Un paysage desséché et une allumette étanche : l'élément humain derrière la dévastation de Spokane
Alors que les conditions climatiques préparaient le terrain pour les incendies de forêt historiques de Washington, l'arrestation d'un récidiviste révèle un échec flagrant en matière de sécurité publique.

Lorsqu'une ville brûle, l'instinct immédiat est de blâmer le ciel ou le changement climatique. Pourtant, dans le cas des incendies dévastateurs qui ravagent actuellement Spokane, Washington, le catalyseur semble considérablement moins céleste. Les autorités ont arrêté un homme de 37 ans, armé d'allumettes étanches robustes et d'un briquet au butane, pour avoir prétendument allumé l'incendie d'Old Trails. Le brasier est l'un des trois qui assiègent actuellement la deuxième plus grande ville de l'État, forçant 60 000 habitants à fuir et réduisant plus de 700 bâtiments en cendres.
Aaron Farinacci, le suspect en question, n'est pas vraiment une entité inconnue des forces de l'ordre locales. Il est actuellement détenu sous une caution d'un million de dollars pour incendie criminel au premier degré.
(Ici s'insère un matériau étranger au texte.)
-- ==== Sys2Proof/Machine/ItemLoop.lean ====
section
/-! DEFINITION. The item loop of 43_records.md R209 written as the rule's pseudocode has it: offsets i and j into the whole
block p, and the functions `chain`, `plain_text` and `value_length`, each of which may stop. The machine decodes byte
by byte (Records.lean); that the two agree is a statement of its own. -/

namespace Sys2Proof.Machine.ItemLoop

open Sys2Proof.Config

/-- `p[j]`, where there is one; a read at j ≥ len(p) runs `stop(TRUNCATED)` (R219). -/
def byteAt (p : List Byte) (j : Nat) : Except UnsupportedCause Byte :=
  match p[j]? with
  | some x => .ok x
  | none => .error .truncated

/-- `chain(ext0, max, ovf)` (R215) from offset `j` with `out` read so far; `fuel` bounds the bytes it may read. -/
def chain (p : List Byte) (max : Nat) (ovf : UnsupportedCause) :
    (fuel : Nat) → (ext : Bool) → (j : Nat) → (out : List Byte) → Except UnsupportedCause (List Byte × Nat)
  | _, false, j, out => .ok (out, j)
  | 0, true, _, _ => .error .truncated
  | fuel + 1, true, j, out =>
    match byteAt p j with
    | .error e => .error e
    | .ok x => if out.length = max then .error ovf else chain p max ovf fuel (extBit x) (j + 1) (out ++ [x])

/-- `plain_text(vif)` (R216): the characters in wire order, and the offset after them. -/
def plainText (p : List Byte) (vif : Byte) (j : Nat) : Except UnsupportedCause (List Byte × Nat) :=
  if vifValue vif ≠ 0x7C#7 then .ok ([], j)
  else
    match byteAt p j with
    | .error e => .error e
    | .ok k =>
      if p.length < j + 1 + k.toNat then .error .truncated
      else .ok ((p.drop (j + 1)).take k.toNat, j + 1 + k.toNat)

/-- `value_length(df)` (R218). -/
def valueLength (cfg : Params) (p : List Byte) (df : BitVec 4) (j : Nat) : Except UnsupportedCause Nat :=
  if df = 0xD#4 then
    match byteAt p j with
    | .error e => .error e
    | .ok lv => if lvarReserved cfg lv then .error .lvarReserved else .ok (1 + lvarCount lv)
  else .ok (valueWidth df)

/-- The parts of a complete record. -/
structure Parts where
  dife : List Byte
  vif  : Byte
  text : List Byte
  vife : List Byte
  vb   : List Byte
  /-- the offset after its last byte -/
  stop : Nat

/-- One data record whose DIF `d` is at offset `i`: everything from `j <- i + 1` to `e <- j + n` (R209). -/
def readParts (cfg : Params) (p : List Byte) (i : Nat) (d : Byte) : Except UnsupportedCause Parts := do
  let (dife, j) ← chain p cfg.maxDife .difeOverflow (p.length + 1) (extBit d) (i + 1) []
  let vif ← byteAt p j
  let (text, j) ← if cfg.plainTextPos = .afterVif then plainText p vif (j + 1) else .ok ([], j + 1)
  let (vife, j) ← chain p cfg.maxVife .vifeOverflow (p.length + 1) (extBit vif) j []
  let (text, j) ← if cfg.plainTextPos = .afterVifeChain then plainText p vif j else .ok (text, j)
  let n ← valueLength cfg p (dataField d) j
  if p.length < j + n then .error .truncated
  else .ok { dife := dife, vif := vif, text := text, vife := vife, vb := (p.drop j).take n, stop := j + n }

/-- The RECORD of a record's parts (R210, R220, R221). -/
def recordOf (cfg : Params) (i : Nat) (d : Byte) (r : Parts) : Record :=
  { offset := i, dif := d, dife := r.dife, vif := r.vif, textWire := r.text, vife := r.vife, vbytes := r.vb,
    function := d.extractLsb' 4 2, storage := storageOf d r.dife, tariff := difeTariff r.dife,
    subunit := difeSubunit r.dife, value := decodeValue cfg (dataField d) r.vb r.vif,
    unit := unitOf cfg r.vif r.vife }

/-- The items and the errors of a decoded block. -/
abbrev Decoded := List Item × List (UnsupportedCause × Nat)

/-- `stop(cause)` (R223) at offset `i`. -/
def stopAt (p : List Byte) (i : Nat) (cause : UnsupportedCause) (out : Decoded) : Decoded :=
  (out.1 ++ [.opaqueBytes i cause (p.drop i)], out.2 ++ [(cause, i)])

/-- The while loop of `decode_from` (R209) from offset `i`; `fuel` bounds its iterations. -/
def loop (cfg : Params) (p : List Byte) : (fuel : Nat) → (i : Nat) → Decoded → Decoded
  | 0, _, out => out
  | fuel + 1, i, out =>
    match p[i]? with
    | none => out
    | some d =>
      if d = 0x2F#8 then loop cfg p fuel (i + 1) (out.1 ++ [.fill i], out.2)
      else if d = 0x0F#8 ∨ d = 0x1F#8 then (out.1 ++ [.manufData i d (p.drop (i + 1))], out.2)
      else if d = 0x7F#8 then loop cfg p fuel (i + 1) (out.1 ++ [.globalReadout i], out.2)
      else if dataField d = 0xF#4 then stopAt p i .reservedDif out
      else if dataField d = 0xE#4 ∧ cfg.bcd12 = false then stopAt p i .reservedDif out
      else
        match readParts cfg p i d with
        | .error cause => stopAt p i cause out
        | .ok r =>
          if vifValue r.vif = 0x7F#7 ∨ vifSupported cfg r.vif r.vife = true then
            loop cfg p fuel r.stop (out.1 ++ [.record (recordOf cfg i d r)], out.2)
          else
            loop cfg p fuel r.stop
              (out.1 ++ [.opaqueBytes i .vifUnsupported ((p.drop i).take (r.stop - i))],
                out.2 ++ [(.vifUnsupported, i)])

/-- `decode_from(p, s)` (R209). -/
def decodeFrom (cfg : Params) (p : List Byte) (s : Nat) : Decoded := loop cfg p (p.length + 1) s ([], [])

end Sys2Proof.Machine.ItemLoop
end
Les dossiers judiciaires indiquent qu'il a été examiné dans deux enquêtes distinctes pour incendie criminel l'été dernier, bien qu'aucune accusation n'ait jamais été portée. Plus flagrant encore, Farinacci a passé une décennie en prison après avoir plaidé coupable d'homicide involontaire pour avoir abattu son père en 2010, obtenant sa libération en 2020. Malgré ce passé, et bien qu'il ait été aperçu agenouillé près des voies ferrées peu avant que les flammes ne se déclenchent, les autorités l'ont initialement interrogé et relâché. Ce n'est qu'après que les pompiers eurent systématiquement écarté l'infrastructure électrique et les trains de passage qu'ils se sont tournés vers l'homme trouvé en train de traîner près du point d'origine avec une poche pleine d'outils d'allumage.
La dévastation qui en résulte est stupéfiante pour une ville de 230 000 habitants. Le gouverneur de Washington, Bob Ferguson, a qualifié l'incendie de situation cauchemardesque et a suggéré qu'il se classait comme la pire catastrophe naturelle de l'histoire de Spokane. Bien qu'aucun décès n'ait été officiellement enregistré, le danger n'est pas passé. La maire Lisa Brown a mis en garde contre le potentiel de pertes de vies humaines. Actuellement, 14 personnes restent sans contact. Le shérif John Nowels a fait une évaluation mesurée, notant qu'il est fort probable que ces résidents aient évacué en toute sécurité mais qu'ils soient simplement sans service mobile ou sans batterie.
Les incendies d'Old Trails, Fairview et Autumn Lane ne sont que les plus destructeurs des 16 brasiers actifs à travers l'État de Washington. Plus de 900 pompiers tentent de maintenir le front, avec des renforts venant d'autres États en route. Un bref répit du vent et des températures mardi a aidé leurs efforts, mais les prévisions annoncent un retour à une chaleur hostile plus tard dans la semaine. La crise s'étend de l'autre côté de la frontière, en Colombie-Britannique, au Canada, où une sécheresse extrême et des températures atteignant les trente-cinq degrés Celsius ont engendré plus d'une centaine d'incendies en une seule semaine. Plus de 8 000 Canadiens ont été évacués et plus de 230 maisons ont été détruites.
Le consensus scientifique dominant pointe à juste titre le changement climatique d'origine humaine comme l'architecte de ces conditions estivales de plus en plus fréquentes et extrêmement sèches. Un paysage desséché, cependant, a toujours besoin d'une étincelle. Lorsqu'un individu ayant un casier judiciaire pour crimes violents et des liens antérieurs avec des enquêtes sur des incendies criminels est laissé libre de se promener dans des broussailles sèches avec des allumettes étanches, la catastrophe qui en résulte n'est pas seulement une inévitabilité environnementale. C'est un échec profond de l'administration publique.